Monday, November 19, 2012

Goodbye to All That

Part 2

I've only owned two cars  that were purely mine. The second one was purchased on election day. This is about the first, mostly.

In the summer of 1989 there occurred a unique confluence of three forces that led me to buy the car I'd wanted all my life. The first was that the old family car I'd been driving to work, a Mazda 626, was getting old and shabby. It was safe and reliable, but there were too many things that needed fixing. The second was that I had some money, thanks to my one and only big consulting job. It took six months of nights, weekends and whatever time my contract with Georgia Tech allowed, but I had a five-figure fee after taxes. The third was that Mazda introduced the Miata. It was the car I'd doodled in eigth grade when I should have been studying algebra. It was the closest thing to a motorcycle you could drive and not get wet in the rain. It was all the fun and spirit of the MGs, Triumphs, Lotuses and Fiats without the constant roadside repairs.
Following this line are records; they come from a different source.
theorem getLsbD_reverseHigh_of_lt (v : Word64) {n k : Nat} (hk : k < 64 - n) : (reverseHigh v n).getLsbD k = false := by
  simp [getLsbD_reverseHigh, show ¬ 63 - k < n by omega]

theorem reverseLow_no_bits (v : Word64) : reverseLow v 0 = 0#64 :=
  BitVec.eq_of_getLsbD_eq fun _ _ => (getLsbD_reverseLow_of_ge v (Nat.zero_le _)).trans BitVec.getLsbD_zero.symm

theorem reverseHigh_no_bits (v : Word64) : reverseHigh v 0 = 0#64 :=
  BitVec.eq_of_getLsbD_eq fun _ hk => (getLsbD_reverseHigh_of_lt v hk).trans BitVec.getLsbD_zero.symm

theorem reverseLow_zero (n : Nat) : reverseLow 0#64 n = 0#64 := by
  apply BitVec.eq_of_getLsbD_eq
  simp [getLsbD_reverseLow]

/-- Settles O41: the bits below the count, and those at it and above. -/
theorem reverseReversesTheLowestBits : Obligations.ReverseReversesTheLowestBits := by
  refine fun d n v s => ⟨decodeOfEncodeIsIdentity (.reverse d n v) rfl, fun hn => ?_, exec_reverse_range d v s⟩
  exact ⟨_, exec_reverse d v s hn, fun _ => getLsbD_reverseLow_of_lt v hn, fun _ => getLsbD_reverseLow_of_ge v⟩

/-- Settles O42: the bits of the count's width at the top, and those below. -/
theorem reverseLeftReversesTheHighestBits : Obligations.ReverseLeftReversesTheHighestBits := by
  refine fun d n v s => ⟨decodeOfEncodeIsIdentity (.reverseLeft d n v) rfl, fun hn => ?_, exec_reverseLeft_range d v s⟩
  refine ⟨_, exec_reverseLeft d v s hn, fun i hi => ?_, fun _ => getLsbD_reverseHigh_of_lt v⟩
  rw [getLsbD_reverseHigh_of_ge v (by omega) (by omega), show 63 - (63 - i) = i by omega]

/-- Settles O43: a count of 0 is admitted, and a reversal of no bits is 0. -/
theorem reversalOfNoBitsIsZero : Obligations.ReversalOfNoBitsIsZero := by
  intro d v s
  have hn : (0#8).toNat ≤ 64 := Nat.zero_le _
  refine ⟨(exec_reverse d v s hn).trans ?_, (exec_reverseLeft d v s hn).trans ?_⟩
  · simp [reverseLow_no_bits]
  · simp [reverseHigh_no_bits]

/-! ### The iterative form -/

/-- The lowest bit goes to the top of the result, and the bits above it are reversed below. -/
theorem reverseLow_succ (v : Word64) (m : Nat) :
    reverseLow v (m + 1) = (if v.getLsbD 0 then 1#64 else 0#64) <<< m ||| reverseLow (v >>> 1) m := by
  apply BitVec.eq_of_getLsbD_eq
  intro k hk
  have hbit : ∀ j, (if v.getLsbD 0 then 1#64 else 0#64).getLsbD j = (decide (j = 0) && v.getLsbD 0) := by
    intro j
    cases v.getLsbD 0 <;> simp [BitVec.getLsbD_one]
  rw [BitVec.getLsbD_or, BitVec.getLsbD_shiftLeft, hbit, getLsbD_reverseLow, getLsbD_reverseLow,
    BitVec.getLsbD_ushiftRight]
  rcases Nat.lt_trichotomy k m with hlt | rfl | hgt
  · simp [hk, hlt, show k < m + 1 by omega, show 1 + (m - 1 - k) = m - k by omega]
  · simp [hk]
  · simp [show ¬ k < m by omega, show ¬ k < m + 1 by omega, show k - m ≠ 0 by omega]

/-- The loop puts the reversed bits of what remains below its accumulator; when it ends early what remains is zero, and
so are its reversed bits. -/
theorem reverseLoop_eq (r v : Word64) (m : Nat) : reverseLoop r v m = r <<< m ||| reverseLow v m := by
  induction m generalizing r v with
  | zero => simp [reverseLoop, reverseLow_no_bits]
  | succ m ih =>
    have hstep : reverseLoop r v (m + 1) =
        (r <<< 1 ||| (if v.getLsbD 0 then 1#64 else 0#64)) <<< m ||| reverseLow (v >>> 1) m := by
      rw [reverseLoop]
      split
      next hzero => rw [hzero, reverseLow_zero, BitVec.or_zero]
      next => exact ih _ _
    rw [hstep, reverseLow_succ, BitVec.shiftLeft_or_distrib, ← BitVec.shiftLeft_add, Nat.add_comm 1 m,
      BitVec.or_assoc]

/-- Settles O44: the loop from an empty accumulator is the reversal. -/
theorem reverseShortCircuitIsUnobservable : Obligations.ReverseShortCircuitIsUnobservable := by
  intro d n v s hn
  have hloop : reverseIterative v n.toNat = reverseLow v n.toNat := by simp [reverseIterative, reverseLoop_eq]
  rw [hloop]
  exact exec_reverse d v s hn
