-- ==== Sys2Proof/Machine/Registry.lean ====
section
/-! DEFINITION. Machine/Registry.lean: the attribute-type registry, a read-only table (10_state.md R29), and its
two lookups (41_attribute.md R111, R112). -/

namespace Sys2Proof.Machine

/-- `nameForCode` (41_attribute.md R111): the name id of the row with this code, or absent. -/
def nameForCode (r : List RegistryRow) (code : Word16) : Option NameId :=
  (r.find? (fun row => row.code == code)).map (·.name)

/-- `codeForName` (41_attribute.md R112): the code of the row with this name id, or absent. -/
def codeForName (r : List RegistryRow) (name : NameId) : Option Word16 :=
  (r.find? (fun row => row.name == name)).map (·.code)

/-- The type code that the opcode table's row of a name stands for under a configuration (30_encoding.md R75).
A name the registry lacks has no code; 0xFFFF, a code no registry holds (R76), stands there. -/
def rowCode (c : Config) (name : NameId) : Word16 := (codeForName c.registry name).getD 0xFFFF#16

end Sys2Proof.Machine
end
In August I took a test drive, found to the salesman's surprise that I fit, just barely, and made a deal for October delivery. It saved me the summer feeding-frenzy surcharge and not coincidentally arrived on the twenty year anniversary of my CB750. That seemed fitting. It was just the basic car, white, with power steering and brakes, the standard radio and roll-up windows, but I had to add a limited slip differential. Performance is worth extra. There was room for two and a couple of duffel bags. Exactly right.

I loved it. It was like a well-trained border collie, agile, eager to please, happy without being silly. Quick and responsive rather than fast. I told people that you could drive over a dime and tell if it was heads or tails. I could shift up or down with my fingertips.

It wasn't stock long. The first addition was a seriously loud horn, because Atlanta's idiot drivers can't be bothered with mirrors. Next ,100 watt high beams. Gotta see. Then a variety of strut and frame braces, to help it turn. A trick intake and aftermarket exhaust, for a few extra horsepower. Koni shocks, naturally, then some really nice Panasport 15" wheels.
All of this took time, many years during which I was divorced, remarried, bought another house, had various successes and crises. Like the 750, the Miata was a constant. Finally, after 15 years and 170,000 miles, the engine was just tired.

I'd been planning for that. A new crate motor sat in the garage, along with a supercharger, racing clutch and boxes of other parts accumulated over time. Over a week when we were out of town my friends at Rspeed built me, finally, my perfect car. Just enough power, just enough brakes, just enough of everything. 

Well, except that it was still 15 years old, and as the next eight passed it needed more frequent attention. There was A/C renovation, then a radiator, an alternator, more A/C issues, and then about a month ago there was white smoke from the exhaust. Head gasket, we supposed, but no. Cracked block. No explanation for it.

I could have replaced the engine; the transmission needed replacement as well because after 255,000 miles it was notchy and sometimes balky going into gear. But then there was everything else that would need attention. It could all be fixed---they last forever if you keep
replacing parts, remember--but then it would be a hobby, not a car. A car, you can depend on. A hobby is leisure time amusement.

So I sold it to my friends, who'll rebuild my Miata well. Someone will buy it to drive weekends and enjoy the vintage experience. I didn't buy a new Miata, because while they're faster and more sophisticated they don't have the spirit of the original. I got a Subaru WRX, not the ultra STI but the more restrained (and $10K cheaper) base model. It's vastly different from my Miata, more an obedient, trustworthy pit bull than a border collie. It comes with lots of electronic magic to make the windows go up and down, lock and unlock the doors, change channels, bands and volume on the radio. It has a compass in the rear-view mirror, an electronic one that can be calibrated via an arcane ceremony. I could plug in my iPod and control it remotely, if I had an iPod. Ditto my cell phone, if I had a Bluetooth model rather than the equivalent of a tin can with a very long string.  It has traction control, ABS, all-wheel drive and 17" wheels with sticky tires so you can skate on the edge of the laws of physics. It makes (with the factory exhaust I couldn't help but buy) 280 turbocharged horsepower, 130 more than my blower-boosted Miata.It has lots more room, so I don't have to play Tetris every time there's more than a briefcase to load.  It also weighs a thousand pounds more. Nothing's free.

It doesn't look like the cars I drew in 1958. It looks like the space fighters in my sci-fi magazines. Futuristic. Serious. A car for the 21st century. As I write this there are 750 miles on the odometer. In 250 more it'll be broken in, and we'll see what 280 horsepower and more computer tricks than the Space Shuttle feels like. It's a fine car, honestly. It's just that I can't help wishing that there was room in the 21st century for something simple and lighthearted.

I'm guessing it won't be that kind of century.